Madonna was still a major influencer in the music industry in the early ‘00s but the mixed reception of American Life (2003) had people wondering if she could still bring the heat. Madonna answered them with the inferno that was 2005’s Confessions on a Dance Floor. It is sensory-overload in pink neon, and it rules. As if to stamp out any doubt to Madonna’s desire to turn it up, she samples freaking ABBA on “Hung Up.” The moment you drop the needle you are transported to your own personal club, heart pumping to “Hung Up,” imagining a mirror ball in your living room on “Get Together,” and just throwing down the dish towel and going all-out to “Sorry.” The thing that all club-goers know is that you can find yourself when you cut loose to movement; Madonna explores this as the album progresses, making the dance floor her confessional but there’s no contrition here. Madonna reclaimed the dance crown with Confessions, creating the ultimate modern disco album to which we can all channel our inner dancing queen.

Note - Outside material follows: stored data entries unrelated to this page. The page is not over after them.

/-- A subscription (R537). -/
structure SubX where
  id : Nat
  client : Nat
  fields : SubFields
  /-- Sequence of the next entry to publish, and the wraps since the subscription began. -/
  next : Nat
  epoch : Nat
  /-- Run time at which the lease ends. -/
  leaseEnd : Nat
  key : List Byte
  /-- The attachment the SUBSCRIBE arrived on. -/
  attachment : Nat
  /-- Sample number last published, for a provisional one. -/
  lastSample : Option Nat
  deriving DecidableEq, Repr

/-! ### Cross-link messages (R482, R483) -/

/-- HEARTBEAT: MODE, HEALTH, HEALTH_WORD, FW_VERSION, CATALOGUE_ID, REVISION, words 0 of the three digests, SAFETY_CRC,
the low word of SERIAL and TIME_STATUS. -/
structure PartnerBeat where
  mode : BitVec 32
  health : BitVec 32
  healthWord : BitVec 32
  fw : BitVec 32
  catalogueId : BitVec 32
  revision : BitVec 32
  structDigest : BitVec 32
  retainDigest : BitVec 32
  progDigest : BitVec 32
  safetyCrc : BitVec 32
  serial : BitVec 32
  timeStatus : BitVec 32
  deriving DecidableEq, Repr

/-- One pair-agreed input of AGREE_INPUT (R490). -/
inductive AgreeInput where
  /-- A DI's value and its edge entries up to the boundary (R427). -/
  | di (channel : Fin 256) (value : Bool) (edges : List (BitVec 64))
  /-- Entries of a bus's receive queues, with their times (R470). -/
  | can (bus : Fin 16) (entries : List (CanFrame × BitVec 64))
  /-- Bytes received on an FSK channel (R444). -/
  | fsk (channel : Fin 64) (bytes : List (Byte × Bool))
  /-- A dispatch accepted (R510). -/
  | dispatch (seq : BitVec 32) (words : List (BitVec 32))
  /-- A worker's poll result: its health and mode, or none (R511). -/
  | poll (worker : Fin 64) (result : Option (Byte × Fin 16))
  /-- A host write with the CYCLE_NO of the boundary at which it applies. -/
  | write (cycle : BitVec 32) (w : HostWrite)
  /-- An event-code trigger of a task (R364). -/
  | trigger (task : Fin 64)
  /-- The bytes of a task's RANDOM (R595). -/
  | random (task : Fin 64) (bytes : List Byte)
  deriving DecidableEq, Repr

/-- A confirmed node in AGREE_SNAPSHOT (R217): position, CRC-32C of its payload, the payload. -/
structure AgreedNode where
  p : Fin 64
  crc : BitVec 32
  payload : List Byte
  deriving DecidableEq, Repr

/-- AGREE_COMMIT (R490, R383): the outcomes of the cycle's jobs, DO values, AO targets, its jobs' writes to other pair-agreed
objects by address, free CAN buffers, the identity's PRP
counter, the ring-command digest, and the decisions for the next boundary: the mode's code, and whether OWN passes
(`stop` where the old active then goes to STOP). -/
structure AgreeCommit where
  cycle : BitVec 32
  outcomes : List (Fin 64 × JobOutcome)
  dos : List (Fin 128 × BitVec 32)
  aos : List (Fin 64 × BitVec 32)
  objs : List (BitVec 32 × BitVec 32)
  canFree : List (Fin 16 × Fin 33)
  prpIdentity : BitVec 16
  cmdDigest : BitVec 32
  mode : Option (Fin 8)
  switch : Option Bool
  deriving DecidableEq, Repr

/-- AGREE_DIGESTS (R490): CYCLE_DIGEST, EST_DIGEST per updated string, capture records by string, first sample, CRC and
outcome (R280), BALANCE payload CRCs per string (R296), and the module thermal level and stretch code (R307). -/
structure AgreeDigests where
  cycleDigest : BitVec 32
  est : List (Fin 256 × BitVec 32)
  captures : List (Fin 256 × BitVec 32 × BitVec 32 × Byte)
  balance : List (Fin 256 × BitVec 32)
  level : Fin 3
  stretch : Fin 3
  deriving DecidableEq, Repr

/-- RESULT: a duplicate-result record (R494). -/
structure ResultRec where
  client : BitVec 64
  no : BitVec 32
  type : Byte
  status : BitVec 16
  multi : Bool
  payload : List Byte
  deriving DecidableEq, Repr

/-- Module-wide state at one boundary (R505 step 3): CYCLE_NO, task time, PRP counters, pair-agreed items and the trip
and CONTACT_REQ items by address, program data, suspended tasks' items among the former, pending triggers, loop
states, protection counts, the RETAINED records of its image as VAR, SIZE and TYPE (R385), the duplicate-result cache, rings and subscriptions, the key material of slots 16 to 31 by slot
and KIND, encrypted under the pair key (R597), CYCLE_PHASE in force in ns (R315), the module thermal level. -/
structure ModuleCopy where
  cycleNo : BitVec 32
  taskTime : BitVec 64
  prpPub : BitVec 16
  prpIdentity : BitVec 16
  items : List (BitVec 32 × BitVec 32)
  vars : List (BitVec 32 × List Byte)
  retained : List (BitVec 32 × Nat × Nat)
  triggers : List (Fin 64 × Nat)
  loops : List (Fin 512 × LoopX)
  cache : List CacheClient
  rings : List (BitVec 20 × XRing)
  subs : List SubX
  keys : List (Nat × Nat × List Byte)
  phase : Nat
  level : Fin 3
  deriving DecidableEq, Repr

/-- A string's state at one boundary (R505 step 4). -/
structure StringCopy where
  items : List (BitVec 32 × BitVec 32)
  cells : List (Nat × CellRec)
  checkpoint : List (Nat × (Int × Int))
  est : StrEst
  learn : List (Nat × CellLearn)
  strLearn : StrLearn
  frames : List CapFrame
  balCells : List (Nat × CellBal)
  balNodes : List (Nat × NodeBal)
  bal : StrBal
  therm : StrTherm
  prot : StrProt
  deriving DecidableEq, Repr

/-- TRANSFER (R505): the identity exchange of its step 1, with the sender's device certificate and SERIAL (R597), the module-wide
state, the state of a string. -/
inductive TransferPart where
  | identity (cert serial : List Byte)
  | module_ (m : ModuleCopy)
  | string (n : Fin 256) (c : StringCopy)
  deriving DecidableEq, Repr

/-- REFRESH: a string's estimation records and learning state (R255, R280), a capture outcome (R280), a string's planner
state and BALANCE payload (R296). -/
inductive RefreshPart where
  | est (n : Fin 256) (cells : List (Nat × CellRec)) (learn : List (Nat × CellLearn))
  | capture (o : CapOutcome)
  | planner (n : Fin 256) (cells : List (Nat × CellBal)) (nodes : List (Nat × NodeBal)) (bal : StrBal) (payload : List Byte)
  deriving DecidableEq, Repr

/-- A cross-link message by kind (R483); ISLAND messages are separate, as the islands send them. -/
inductive XMsg where
  | heartbeat (b : PartnerBeat)
  | agreeInput (i : AgreeInput)
  | agreeSnapshot (string : Fin 256) (sampleNo : BitVec 32) (nodes : List AgreedNode)
  | agreeCommit (c : AgreeCommit)
  | agreeDigests (d : AgreeDigests)
  | result (r : ResultRec)
  | resultAck (client : BitVec 64) (no : BitVec 32)
  | transfer (t : TransferPart)
  | refresh (r : RefreshPart)
  deriving DecidableEq, Repr

/-- What a storage port finds on its drive (R569): capacity in GB, and the namespaces by NSID, each with whether its label is
this module's and its size in GB. -/
structure DriveFound where
  capacity : Nat
  spaces : List (Nat × Bool × Nat)
  deriving DecidableEq, Repr

/-- What an Archive write drains (R571): an archive-class ring, sealed records, closed capture records. -/
inductive DrainSrc where
  | ring (k : BitVec 20)
  | records
  | captures
  deriving DecidableEq, Repr

/-- How far a power-fail flush gets where the supply collapses (R563): last-words copies marked valid, whether the journals
and MRAM values were completed by 3 ms, and pages programmed whole. -/
structure Collapse where
  copies : Fin 65
  saved : Bool
  pages : Nat
  deriving DecidableEq, Repr

/-- What a protection-cycle boundary meets outside the digital state: whether the island's cores agree (R338) and the
built-in jobs are finished (R317), the peer's OWN line as read at the boundary and again 2 µs after asserting (R486), the
core pairs whose idle share lies below 15 % with that share (R317), and the AO channels healthy at the partner (R446). -/
structure CycleSeen where
  coresAgree : Bool
  builtInDone : Bool
  peerOwn : Bool
  peerAfter : Bool
  idleLow : List (Fin 4 × Fin 15)
  partnerAo : List (Fin 64)
  deriving DecidableEq, Repr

It had been ten years since the success of Confessions, and the lackluster reception of Hard Candy (2008) and MDNA (2012) again had fans worried. But as she reminds us on 2015’s Rebel Heart, “Bitch I’m Madonna.” On songs that merge genres like electronic, rap, dance pop, and reggae, Madonna collaborates with a who’s who of artists like Avicii, Diplo, Nicki Minaj, Kanye West, Chance the Rapper, Nas, etc. The 2xLP album is an eclectic mix of songs that somehow manages to be nostalgia riding and forward thinking all at once. Basically, it’s a Madonna album. Like a fabulous warrior-queen, she lays waste to the haters, staying positive over lost love in “Living for Love,” says fuck you to an ex in “Unapologetic Bitch,” and gets sassy on “Bitch I’m Madonna.” On pop ballad “Joan of Arc” she opens up about how she’s not impervious to the critics and later offers recollections of her career in “Veni Vidi Vici” and “Rebel Heart,” reflecting on her status as pop icon, her missteps and triumphs. Rebel Heart showcases a Madonna comfortable, confident, and ready for what’s next.